モネのあしあと

著 者:原田マハ
出版社:幻冬舎
出版日:2021年4月10日 初版発行
評 価:☆☆☆☆(説明)

 モネの作品はもちろん他の印象派絵画絵画がふんだんに掲載されていて、これはカラーで見たかった、と思った本。

 「アートミステリー」の傑作をいくつも世に送り出した著者による、クロード・モネの解説本。

 本書は「著者とモネとの出会い」の強烈な体験から始まって、モネが生きた時代と印象派絵画についての解説、モネが19歳でパリに戻ってからの生涯の紹介、小説「シヴェルニーの食卓」について、モネの作品に出会うためのガイドブック、エピローグ、と続く。

 「モネとモネの作品が大好き」という気持ちが、文章のひとつひとつから感じられる。前半の時代や印象派絵画の解説は、アートコンサルタントやキュレーターの経験がる著者だからこその知識と、好きだからこその熱心さが相まって、とても読みやすく気持ちのいい文章になっている。

 私にとっては小説「シヴェルニーの食卓」を、著者自らが語った章が、とてもワクワクした。主人公をブランシュ(モネと同居したオシュデ家の二女)にした理由が明かされているのだけれど、それは著者の「入れ込みよう」を感じさせるものだった。「美術作品とは(中略)アーティストからのメッセージ・ボックス、いわば過去からの手紙のようなものです」という言葉に深く共感した。

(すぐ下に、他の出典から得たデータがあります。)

-- ==== Sys2Proof/Certificates/Slice0/Obligations.lean ====
section
/-! DEFINITION. The statements for the provers, one `def Obligations.<Name> : Prop` each. They are about every state,
table and operand; none is about a program. -/

open Sys2Proof Sys2Proof.Machine

/-! ### Encoding (30_encoding.md) -/

/-- Decoding an encoded well-formed command gives the command back, for every operand value (30_encoding.md R46, R47,
R48). -/
def Obligations.DecodeOfEncodeIsTheCommand : Prop :=
  ∀ i : Instr, i.wf = true → decode (encode i) = .ok i

/-- A word that decodes to a command is that command's encoding: each command has one word (30_encoding.md R47,
R49). -/
def Obligations.EncodeOfDecodeIsTheWord : Prop :=
  ∀ (w : Word) (i : Instr), decode w = .ok i → encode i = w

/-- The opcode map (30_encoding.md R47): "A word `w` selects the row for which `w & mask = match`; the six rows are
mutually exclusive because their opcodes differ; a word that selects no row is illegal". -/
def Obligations.OpcodeMapSelectsTheCommands : Prop :=
  ∀ w : Word,
    (w &&& 0xFFFFFFFE#32 = 0x01000000#32 → decode w = .ok (.wrbit (w.extractLsb' 0 1)))
    ∧ (w &&& 0xFFFFFFFF#32 = 0x02000000#32 → decode w = .ok .rdbit)
    ∧ (w &&& 0xFF000000#32 = 0x03000000#32 → decode w = .ok (.enc (w.extractLsb' 0 24)))
    ∧ (w &&& 0xFFFFFFFF#32 = 0x04000000#32 → decode w = .ok .dec)
    ∧ (w &&& 0xFFFFFF00#32 = 0x05000000#32 → decode w = .ok (.lksym (w.extractLsb' 0 8)))
    ∧ (w &&& 0xFFFF0000#32 = 0x06000000#32
        → decode w = .ok (.lkpat (w.extractLsb' 0 12) (w.extractLsb' 12 4)))
    ∧ ((∃ e, decode w = .error e) ↔
        w &&& 0xFFFFFFFE#32 ≠ 0x01000000#32 ∧ w &&& 0xFFFFFFFF#32 ≠ 0x02000000#32
        ∧ w &&& 0xFF000000#32 ≠ 0x03000000#32 ∧ w &&& 0xFFFFFFFF#32 ≠ 0x04000000#32
        ∧ w &&& 0xFFFFFF00#32 ≠ 0x05000000#32 ∧ w &&& 0xFFFF0000#32 ≠ 0x06000000#32)
    ∧ (∀ r ∈ opcodeTable, ∀ r' ∈ opcodeTable, r.selects w = true → r'.selects w = true → r = r')

/-- Illegal words (30_encoding.md R49): exactly the words whose opcode is not 0x01 to 0x06 or whose reserved field is
not zero; executing one raises `ILLEGAL_CMD` and changes nothing else. -/
def Obligations.IllegalWordsRaiseIllegalCmd : Prop :=
  ∀ w : Word,
    ((∃ e, decode w = .error e) ↔
      w.extractLsb' 24 8 ∉ [0x01#8, 0x02#8, 0x03#8, 0x04#8, 0x05#8, 0x06#8]
      ∨ (w.extractLsb' 24 8 = 0x01#8 ∧ w.extractLsb' 1 23 ≠ 0#23)
      ∨ ((w.extractLsb' 24 8 = 0x02#8 ∨ w.extractLsb' 24 8 = 0x04#8) ∧ w.extractLsb' 0 24 ≠ 0#24)
      ∨ (w.extractLsb' 24 8 = 0x05#8 ∧ w.extractLsb' 8 16 ≠ 0#16)
      ∨ (w.extractLsb' 24 8 = 0x06#8 ∧ w.extractLsb' 16 8 ≠ 0#8))
    ∧ (∀ s : State, (∃ e, decode w = .error e) → s.Running →
        transact (.hwr .cmd w) s = .next { s with fault := .illegalCmd })

/-- Some words written out from the format table decode to the commands they stand for (30_encoding.md R46, R47;
95_test_vectors.md V1 to V8). -/
def Obligations.WrittenOutWordsDecode : Prop :=
  decode 0x01000000#32 = .ok (.wrbit 0#1) ∧ decode 0x01000001#32 = .ok (.wrbit 1#1)
  ∧ decode 0x02000000#32 = .ok .rdbit
  ∧ decode 0x03000100#32 = .ok (.enc 256#24) ∧ decode 0x03FFFFFF#32 = .ok (.enc 0xFFFFFF#24)
  ∧ decode 0x04000000#32 = .ok .dec
  ∧ decode 0x05000041#32 = .ok (.lksym 65#8)
  ∧ decode 0x0600A205#32 = .ok (.lkpat 0x205#12 10#4)

/-- The assembler lines stand for their commands and register writes, with every literal in its range (30_encoding.md
R52, R53). -/
def Obligations.AssemblerLinesStandForTheirCommands : Prop :=
  (∀ bit, (AsmLine.wrbit bit).wf = true →
    ∃ w, (AsmLine.wrbit bit).transaction = .hwr .cmd w ∧ decode w = .ok (.wrbit (BitVec.ofNat 1 bit)))
  ∧ (∃ w, AsmLine.rdbit.transaction = .hwr .cmd w ∧ decode w = .ok .rdbit)
  ∧ (∀ sym, (AsmLine.enc sym).wf = true →
    ∃ w, (AsmLine.enc sym).transaction = .hwr .cmd w ∧ decode w = .ok (.enc (BitVec.ofInt 24 sym)))
  ∧ (∃ w, AsmLine.dec.transaction = .hwr .cmd w ∧ decode w = .ok .dec)
  ∧ (∀ sym, (AsmLine.lksym sym).wf = true →
    ∃ w, (AsmLine.lksym sym).transaction = .hwr .cmd w ∧ decode w = .ok (.lksym (BitVec.ofNat 8 sym)))
  ∧ (∀ pat len, (AsmLine.lkpat pat len).wf = true →
    ∃ w, (AsmLine.lkpat pat len).transaction = .hwr .cmd w
      ∧ decode w = .ok (.lkpat (BitVec.ofNat 12 pat) (BitVec.ofNat 4 len)))
  ∧ (∀ v, (AsmLine.setw v).transaction = .hwr .wcur v ∧ (AsmLine.setr v).transaction = .hwr .rcur v)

 最後に。本書には、第1章の前に「はじめに」と「関連地図」「プロローグ」があり、最終の第5章の後に「エピローグ」と「あとがきにかえて」「参考文献」「施設データ」がある。なかなか始まらないし終わらない。しかし冗長な感じは決してしない。特に終わり方は「著者の話をもう少し聞いていたい」という気持ちがしていて、それに応えてくれたような気がする。